Just saw a girl that looks like Michelle Obama and Im strangely aroused by her. Does that make me a democrat?
So, I woke up to an empty bottle of scotch and a dead car. The last thing I remember are the strippers being mad at me. Awesome night.
Feels good to be wearing underwear again though...
I'm getting the same feeling waiting for the web-page to load that has my final grades that I get when I take a pregnancy test. I think I'm gonna leave my computer for 3 minutes.
i just bought weed at the top of a mountain, best decision of our lives to go to school in colorado.
i can't believe you were mixing vodka with green tea last night and enjoying it.
i should bottle and sell it. my slogan could be "green tea vodka. antioxidating while intoxiacting. your liver will thank you. "
I see you felt the need to carve your name in my kitchen table. thanks
i like to finish this college football season knowing that not once have I had to masturbate to erin andrews
making my second box of kraft dinner for the day. thinking about telling him how much you cheat on him so that you end up having to spend valentines day with me. i'm sorry its every man for himself.
Complete silence. Background Willy Wonka music. An empty back of Lay's BBQ chips. These are the ingredients for an extreme acid trip.
I just set up a proportion to calculate how much Jolly Rancher vodka I can make with the limited amount of Jolly Ranchers I have.

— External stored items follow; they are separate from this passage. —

/-- The package's membership beyond its registers. -/
structure YardSt where
  links : Sparse YLinkSt := []
  /-- the links in use towards each member (R267), and moves of flows under way -/
  inUse : Sparse (List Nat) := []
  moves : Sparse (Option FlowMove) := []
  drains : List DrainDue := []
  drainNum : Nat := 0
  /-- JOIN_BEAT announced by each member, the package's own included -/
  joins : Sparse (Option Nat) := []
  /-- beat at which each member's last HEARTBEAT arrived -/
  heard : Sparse (Option Nat) := []
  /-- beat since which the package is JOINING; beats of the last IDENTs and HEARTBEATs sent -/
  since : Option Nat := none
  lastIdent : Option Nat := none
  lastHeart : Option Nat := none
  /-- EN of YSCHED_CTRL was cleared: the schedule ends at this frame boundary -/
  schedEnd : Option Nat := none
  /-- the beat from which streams are scheduled again after the package's own holdover (R53, R279) -/
  streamsFrom : Nat := 0
  deriving DecidableEq, Repr

/-- A message of a queue pair (R336, R337): a SEND, the data of an RDMA WRITE, an RDMA READ request, an acknowledgement, a NAK
(1 Invalid Request, 2 Remote Access Error), the data of an RDMA READ. -/
inductive HostMsg where
  | send (data : List Byte)
  | write (va key : Nat) (data : List Byte)
  | read (va key len : Nat)
  | ack
  | nak (code : Nat)
  | readData (data : List Byte)
  deriving DecidableEq, Repr

/-- What an Ethernet port sends. -/
inductive EthMsg where
  /-- a message of a queue pair -/
  | roce (qp : Nat) (m : HostMsg)
  /-- connection management on QP1, to an address: 1 REP, with the device's QP number; 2 REJ; 3 DREP -/
  | cm (v6 : Bool) (dst kind qp : Nat)
  /-- a congestion notification packet to the peer of a QP -/
  | cnp (qp : Nat)
  /-- PFC for a priority: XOFF or XON -/
  | pfc (prio : Nat) (xoff : Bool)
  /-- the answer to an ARP, neighbour solicitation or echo request -/
  | answer (k : FrameKind)
  deriving DecidableEq, Repr

/-- How the frames of a message are addressed: the VID of its tag (R332), its 802.1Q priority and DSCP (Table 10-2), the ECN field
(R335: 2 is ECT(0)), the UDP source port of a RoCEv2 packet (R337), and the address of the next hop (R333). -/
structure FrameHead where
  vid : Option Nat := none
  prio : Nat := 0
  dscp : Nat := 0
  ecn : Nat := 0
  udp : Nat := 0
  hop : Nat := 0
  deriving DecidableEq, Repr

/-- What the package sends outside: a training frame of a yard channel, a yard codeword and its levels, an I²C transfer, the
start of a read of the coolant sensor, an Ethernet message of a port. -/
inductive Sent where
  | frame (l k : Nat) (levels : List Nat)
  | codeword (l k cseq : Nat) (flits : List Flit) (levels : List Nat)
  | i2c (k reg : Nat) (read : Bool) (data : List Byte)
  /-- the pointer byte written to the coolant sensor, at an address (R363) -/
  | coolant (addr reg : Nat)
  | eth (p : Nat) (head : FrameHead) (m : EthMsg)
  /-- a port tries to bring its link up on lanes 0 to lanes - 1: the rate advertised under Clause 73 before link training; none for a module,
  where the port runs neither (R330, R331) -/
  | ethStart (p lanes : Nat) (advert : Option Nat)
  deriving DecidableEq, Repr

/-! ## Hangs (spec/14) -/

/-- An entry of a hang snapshot (Table 14-6). -/
structure HangItem where
  kind : Nat
  detail : Nat
  node : Nat
  on : Nat
  value : Nat
  since : Nat
  deriving DecidableEq, Repr

/-- Pass A of a snapshot (R462): its beat and what waited. -/
structure HangPass where
  beat : Nat
  items : List HangItem
  deriving DecidableEq, Repr

/-! ## The Ringmaster pair (spec/13) -/

/-- A swap whose check is awaited (Table 13-2): its beat, the former holder (1 A, 2 B), and whether it hands a new firmware over. -/
structure Swap where
  beat : Nat
  former : Nat
  update : Bool
  deriving DecidableEq, Repr

/-- The RM block beyond its registers. -/
structure RmSt where
  /-- beat of the last write of RM_KICK, or of the start of the watchdog -/
  kicked : Nat := 0
  /-- the watchdog has fired and WD_GRACE runs from this beat -/
  graceFrom : Option Nat := none
  /-- a warm restart at this beat has not been confirmed by time (R420) -/
  restartAt : Option Nat := none
  /-- beats of the latest divergences (R419) -/
  diverged : List Nat := []
  swap : Option Swap := none
  /-- the beat at which ACTIVE passes back to HOME (R423) -/
  returnAt : Option Nat := none
  /-- beat of GO, the firmware version before the handover, and the holder that paused (Table 13-3) -/
  goAt : Nat := 0
  oldVersion : W32 := 0
  paused : Nat := 0
  /-- what the slot that did not boot holds (Table 13-3) -/
  staged : Option SlotImage := none
  /-- management requests that wait for the end of a pause (R421): queue pair and message -/
  waiting : List (Nat × List Byte) := []
  /-- beat of NO_MASTER (R426) -/
  noMasterAt : Option Nat := none
  deriving DecidableEq, Repr

/-! ## Host ports and the generation service (spec/09, spec/10) -/

/-- A queue pair: its port, its peer's number, the path MTU; whether it is connected or in the error state. -/
structure Qp where
  port : Nat
  peer : Nat
  /-- the peer's address -/
  v6 : Bool := false
  addr : Nat := 0
  mtu : Nat
  up : Bool := true
  /-- its rate in Gb/s, and the beat of the last CNP or rise (R335) -/
  rate : Rat
  rateAt : Nat
  /-- the beat of the last CNP sent for it, and of the last doorbell or SEND on it (R354) -/
  cnpAt : Option Nat := none
  heard : Nat
  /-- the last request sent on it, when, and how often it was sent again -/
  last : Option HostMsg := none
  sentAt : Nat := 0
  retries : Nat := 0
  deriving DecidableEq, Repr

/-- An Ethernet port beyond its registers: when its link was last tried; what fills its receive buffer; messages that wait for a
paused priority; when each pause ends. -/
structure EthSt where
  triedAt : Nat := 0
  bufKb : Nat := 0
  held : List (Nat × EthMsg) := []
  pauseEnd : Sparse Nat := []
  deriving DecidableEq, Repr

/-- An RDMA access of a host under way in the package (R339, R340). -/
structure HostOp where
  /-- its number among operations, by which the answers to its packets are known -/
  id : Nat
  qp : Nat
  va : Nat
  len : Nat
  /-- the data of a WRITE, and its immediate; a READ has none -/
  data : Option (List Byte) := none
  imm : Option W32 := none
  /-- the barn port router by which its packets have been sent, and how many of them are not answered yet -/
  router : Option Nat := none
  left : Nat := 0
  /-- what a READ has got so far: offset, bytes and marks -/
  got : List (Nat × List Byte × List Bool) := []
  /-- the first status of an answer by which the access fails -/
  status : Nat := 0
  deriving DecidableEq, Repr

/-- A command of the service that has been consumed: its session, its index, its entry. -/
structure SvcCmd where
  sess : Nat
  idx : Nat
  entry : List Byte
  deriving DecidableEq, Repr

/-- Why the device reads host memory: a LOAD_ACT request, or a command of the service. -/
inductive ReadFor where
  | act (msg : List Byte)
  | cmd (c : SvcCmd)
  deriving DecidableEq, Repr

/-- A ring in host memory (R350): its address, its key, its records, and the records written; whether its head is out of range, which
HEAD_ERR has counted (R352). -/
structure HostRing where
  va : Nat := 0
  key : Nat := 0
  entries : Nat := 0
  tail : Nat := 0
  odd : Bool := false
  deriving DecidableEq, Repr

/-- A session: its QP and completion ring, the commands rung and consumed, the times that AREA_BASE changed. -/
structure Session where
  qp : Nat
  ring : HostRing
  rung : Nat := 0
  consumed : Nat := 0
  epoch : Nat := 0
  deriving DecidableEq, Repr

/-- A sequence entry (R302): state 0 FREE, 1 PREFILL, 2 DECODE, 3 HELD. -/
structure Seqn where
  state : Nat := 0
  /-- the session that owns it; none while it is held for adoption, until adoptBy -/
  owner : Option Nat := none
  adoptBy : Nat := 0
  /-- the sampling parameter record (Table 09-4) -/
  params : List Byte := []
  ring : HostRing := {}
  /-- the tokens held, and how many of them have their KV -/
  tokens : List Nat := []
  done : Nat := 0
  /-- tokens streamed since the OPEN or APPEND; draws taken (R312) -/
  streamed : Nat := 0
  draws : Nat := 0
  /-- the page slots reserved (R304), in block order; whether the KV was lost (R327) -/
  pages : List Nat := []
  lost : Bool := false
  /-- its place in the order of acceptance -/
  order : Nat := 0
  /-- commands CANCEL and CLOSE that take effect at the end of the round or chunk under way (R309) -/
  ending : List SvcCmd := []
  closing : Bool := false
  deriving DecidableEq, Repr
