-- ==== Sys2Proof/Machine/Olink.lean ====
section
/-! DEFINITION. The link layer of the Jenong base (R231, R234-R240): links between port routers, flits, acknowledgement and replay,
credits, lane maps. A packet is dealt into flits when its link can take the whole of it (R230). -/

namespace Sys2Proof.Machine

/-! ## Links and their ends -/

/-- The optical link of a waveguide: 28 barn links of eight waveguides, then one link per waveguide. -/
def linkOf (wg : Nat) : Nat := if wg < 224 then wg / 8 else wg - 196

/-- The waveguides of a link, in ascending order. -/
def linkWgs (e : Nat) : List Nat := if e < 28 then (List.range 8).map (8 * e + ·) else [e + 196]

/-- The port routers at end 0 and end 1 of a link (Table 07-5). -/
def linkEnds (e : Nat) : Nat × Nat :=
  let i := wgInfo ((linkWgs e).headD 0)
  match i.1 with
  | 0 => (i.2.1, i.2.2.1)
  | 1 => (i.2.1, 8 + i.2.2.1)
  | 2 => (i.2.1, 28 + i.2.2.1)
  | 3 => (28 + i.2.1, 8 + i.2.2.1)
  | _ => (28 + i.2.1, 28 + i.2.2.1)

/-- The link between two port routers, if there is one (Table 07-5). -/
def pairLink (p q : Nat) : Option Nat :=
  let i := min p q
  let j := max p q
  if i = j then none
  else if j < 8 then some (i * (15 - i) / 2 + j - i - 1)
  else if i < 8 ∧ j < 28 then some (28 + 20 * i + (j - 8))
  else if i < 8 then some (188 + 4 * i + (j - 28))
  else if i < 28 ∧ 28 ≤ j then some (220 + 20 * (j - 28) + (i - 8))
  else if 28 ≤ i then some (300 + (i - 28) * (7 - (i - 28)) / 2 + j - i - 1)
  else none

/-- The direction of a link in which a router sends: 0 from end 0 to end 1 (R248). -/
def dirFrom (e p : Nat) : Nat := if (linkEnds e).1 = p then 0 else 1

/-- The routers that send and receive in a direction of a link. -/
def dirEnds (e dir : Nat) : Nat × Nat := if dir = 0 then linkEnds e else ((linkEnds e).2, (linkEnds e).1)

/-- Flits of a replay buffer and of an input pool (R231, R238). -/
def replayCap (e : Nat) : Nat := if e < 28 then 2048 else 256
def poolCap (e : Nat) : Nat := if e < 28 then 2048 else 512

def Dev.olink (d : Dev) (e dir : Nat) : LinkDir := d.olinks.get (fun _ => {}) (2 * e + dir)
def Dev.updOlink (d : Dev) (e dir : Nat) (f : LinkDir → LinkDir) : Dev :=
  { d with olinks := d.olinks.upd (fun _ => {}) (2 * e + dir) f }
def Dev.lane (d : Dev) (wg dir : Nat) : LaneDir := d.lanes.get (fun _ => {}) (2 * wg + dir)
def Dev.updLane (d : Dev) (wg dir : Nat) (f : LaneDir → LaneDir) : Dev :=
  { d with lanes := d.lanes.upd (fun _ => {}) (2 * wg + dir) f }

/-- Lanes in service in a direction: WG_STATUS, with lanes 14 and 15 of direction 1 in WG_STATUS2. -/
def Dev.lanesIn (d : Dev) (wg dir : Nat) : Nat :=
  if dir = 0 then d.getF (r1 .WG_STATUS wg) Fld.WG_STATUS_IN0
  else d.getF (r1 .WG_STATUS wg) Fld.WG_STATUS_IN1 + d.getF (r1 .WG_STATUS2 wg) Fld.WG_STATUS2_IN1H * 2 ^ 14

def Dev.setLanesIn (d : Dev) (wg dir mask : Nat) : Dev :=
  if dir = 0 then d.setF (r1 .WG_STATUS wg) Fld.WG_STATUS_IN0 mask
  else (d.setF (r1 .WG_STATUS wg) Fld.WG_STATUS_IN1 mask).setF (r1 .WG_STATUS2 wg) Fld.WG_STATUS2_IN1H (mask / 2 ^ 14)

Finally, real-life application of math.
If you could get me there thatd be perfect. I doubt there's extradition on the moon.
I am going home. I have pee on my pants. Rachel is driving and I and drunk. It is not Rachels pee. It is my pee.
I'm going to talk him into letting me tie him up, and then just leave him that way and go meet you for fro-yo.
I was singing Colors of the Wind and swigging vodka and still felt like more of an adult.
It's like a donut of clothes around a pair of heels. Like they were transported to another dimension naked.